Model Type Params Active/token Experts Layers Files Status
GLM-4.7-Flash MoE 30B 3B 64/layer, 4+1 shared 47 (1 dense + 46 MoE) Q4: 18 GB, Q8: 30 GB active
Qwen3.5-35B-A3B MoE 35B 3B 256/layer, 8 routed + 1 shared 40 (75% DeltaNet) Q6: 29 GiB active
Qwen3.5-122B-A10B MoE 122B 10B 256/layer, 8 routed + 1 shared 48 (75% DeltaNet) Q4: 65 GiB active
Qwen3.5-27B Dense 27B 27B none (FFN, not MoE) 64 (75% DeltaNet) Q6: 22 GiB, Q8: 31 GiB active (Q6)
GPT-OSS 120B MoE 116.8B 5.1B 128/layer, 4 active 36 (18 SWA) F16: 61 GB retired 2026-02-26
Qwen3-Coder-Next MoE 80B 3B 512/layer, 10 active + 1 shared 48 (75% DeltaNet) Q5: 57 GB, Q6: 64 GB retired 2026-02-26
Qwen3-Next-80B-A3B MoE 80B 3B 512/layer, 10 active + 1 shared 48 (75% DeltaNet) Q5: 53 GB retired 2026-02-26

Batch size and VRAM

-b (batch) and -ub (micro-batch) are independent parameters:

  • -b (logical batch): How many tokens are scheduled per prompt processing step. Affects prompt ingestion speed. Has minimal direct VRAM impact.
  • -ub (micro-batch / physical batch): How many tokens the GPU computes at once within a batch. This determines the compute buffer size in VRAM.

These can be set independently. -b 2048 -ub 512 gives fast prompt processing (2048 tokens per step) with a small compute buffer (sized for 512 tokens).

Defaults (llama.cpp server and Ollama):

  • -b 2048 (llama.cpp server default; Ollama uses 512-1024)
  • -ub 512 (universal default in both llama.cpp and Ollama)

Rule of thumb: Always use -ub 512. There is no meaningful performance penalty — the same work is done in more micro-batches, but the speed difference is negligible for interactive use. The VRAM savings are significant:

-ub value Compute buffer (typical) VRAM vs -ub 512
512 ~448 MiB baseline
1024 ~897 MiB +449 MiB wasted
2048 ~1,500-2,400 MiB +1,000-2,000 MiB wasted

Measured on GLM-4.7-Flash Q8_0. Exact sizes vary by model hidden dimension.

Production recommendation: -b 2048 -ub 512 for all profiles. Omitting -ub is fine since 512 is already the default, but explicit is clearer.

Benchmark recommendation: -b 512 -ub 512 — HumanEval prompts are ~400 tokens, so the full prompt fits in one batch. No need for a larger -b.

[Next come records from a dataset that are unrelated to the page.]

-- ==== Sys2Proof/Laws/State.lean ====
section
/-! SUPPORT. One lemma per field per named update of State, so that no later proof unfolds a record update. -/

namespace Sys2Proof.Machine

variable (s : State)


/-! ### latchAlu -/

@[simp] theorem State.latchAlu_finished (neg : Bool) : (s.latchAlu neg).finished = s.finished := rfl
@[simp] theorem State.latchAlu_clockLevel (neg : Bool) : (s.latchAlu neg).clockLevel = s.clockLevel := rfl
@[simp] theorem State.latchAlu_r1 (neg : Bool) : (s.latchAlu neg).r1 = aluValue s.r1 s.r2 neg := rfl
@[simp] theorem State.latchAlu_r2 (neg : Bool) : (s.latchAlu neg).r2 = s.r2 := rfl
@[simp] theorem State.latchAlu_r3 (neg : Bool) : (s.latchAlu neg).r3 = s.r3 := rfl
@[simp] theorem State.latchAlu_r4 (neg : Bool) : (s.latchAlu neg).r4 = s.r4 := rfl
@[simp] theorem State.latchAlu_pc (neg : Bool) : (s.latchAlu neg).pc = s.pc := rfl
@[simp] theorem State.latchAlu_ir (neg : Bool) : (s.latchAlu neg).ir = s.ir := rfl
@[simp] theorem State.latchAlu_stepCounter (neg : Bool) : (s.latchAlu neg).stepCounter = s.stepCounter := rfl
@[simp] theorem State.latchAlu_dec (neg : Bool) : (s.latchAlu neg).dec = s.dec := rfl
@[simp] theorem State.latchAlu_overflow (neg : Bool) : (s.latchAlu neg).overflow = aluOverflow s.r1 s.r2 neg := rfl
@[simp] theorem State.latchAlu_zero (neg : Bool) : (s.latchAlu neg).zero = aluZero s.r1 s.r2 neg := rfl
@[simp] theorem State.latchAlu_ram (neg : Bool) : (s.latchAlu neg).ram = s.ram := rfl
@[simp] theorem State.latchAlu_ramAddr (neg : Bool) : (s.latchAlu neg).ramAddr = s.ramAddr := rfl
@[simp] theorem State.latchAlu_rom (neg : Bool) : (s.latchAlu neg).rom = s.rom := rfl
@[simp] theorem State.latchAlu_romAddr (neg : Bool) : (s.latchAlu neg).romAddr = s.romAddr := rfl
@[simp] theorem State.latchAlu_io (neg : Bool) : (s.latchAlu neg).io = s.io := rfl
@[simp] theorem State.latchAlu_ioAddr (neg : Bool) : (s.latchAlu neg).ioAddr = s.ioAddr := rfl
@[simp] theorem State.latchAlu_lines (neg : Bool) : (s.latchAlu neg).lines = s.lines := rfl
@[simp] theorem State.latchAlu_draws (neg : Bool) : (s.latchAlu neg).draws = s.draws := rfl

/-! ### endTick -/

@[simp] theorem State.endTick_finished (ls : Lines) : (s.endTick ls).finished = s.finished := rfl
@[simp] theorem State.endTick_clockLevel (ls : Lines) : (s.endTick ls).clockLevel = Config.clockLevelDraw s.draws := rfl
@[simp] theorem State.endTick_r1 (ls : Lines) : (s.endTick ls).r1 = s.r1 := rfl
@[simp] theorem State.endTick_r2 (ls : Lines) : (s.endTick ls).r2 = s.r2 := rfl
@[simp] theorem State.endTick_r3 (ls : Lines) : (s.endTick ls).r3 = s.r3 := rfl
@[simp] theorem State.endTick_r4 (ls : Lines) : (s.endTick ls).r4 = s.r4 := rfl
@[simp] theorem State.endTick_pc (ls : Lines) : (s.endTick ls).pc = s.pc := rfl
@[simp] theorem State.endTick_ir (ls : Lines) : (s.endTick ls).ir = s.ir := rfl
@[simp] theorem State.endTick_stepCounter (ls : Lines) : (s.endTick ls).stepCounter = s.stepCounter.next := rfl
@[simp] theorem State.endTick_dec (ls : Lines) : (s.endTick ls).dec = s.dec := rfl
@[simp] theorem State.endTick_overflow (ls : Lines) : (s.endTick ls).overflow = s.overflow := rfl
@[simp] theorem State.endTick_zero (ls : Lines) : (s.endTick ls).zero = s.zero := rfl
@[simp] theorem State.endTick_ram (ls : Lines) : (s.endTick ls).ram = s.ram := rfl
@[simp] theorem State.endTick_ramAddr (ls : Lines) : (s.endTick ls).ramAddr = s.ramAddr := rfl
@[simp] theorem State.endTick_rom (ls : Lines) : (s.endTick ls).rom = s.rom := rfl
@[simp] theorem State.endTick_romAddr (ls : Lines) : (s.endTick ls).romAddr = s.romAddr := rfl
@[simp] theorem State.endTick_io (ls : Lines) : (s.endTick ls).io = s.io := rfl
@[simp] theorem State.endTick_ioAddr (ls : Lines) : (s.endTick ls).ioAddr = s.ioAddr := rfl
@[simp] theorem State.endTick_lines (ls : Lines) : (s.endTick ls).lines = ls := rfl
@[simp] theorem State.endTick_draws (ls : Lines) : (s.endTick ls).draws = s.draws + 1 := rfl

When to increase -b: Only if you routinely paste very large documents (50K+ tokens) in a single message and the prompt ingestion wait is noticeable. Going from -b 2048 to -b 4096 processes prompts in fewer chunks. The VRAM impact of -b alone is minimal — it only controls scheduling, not GPU buffers.

Not like embedding chunking: In RAG/embedding pipelines, document chunks are processed independently, so you need overlap to preserve context at boundaries. Prompt batching in llama.cpp is different — chunks are processed sequentially into the same KV cache. After chunk 1 is processed, its full attention state is stored. Chunk 2 attends to all previous tokens via the KV cache. No information is lost at chunk boundaries, no overlap is needed. -b is purely a performance knob — the end result is identical regardless of chunk size.

Common mistake: Setting -b X -ub X (same value for both). This wastes VRAM on a larger compute buffer without any benefit. The only reason to increase -ub above 512 is if profiling shows a measurable prompt processing bottleneck, which is rare in practice.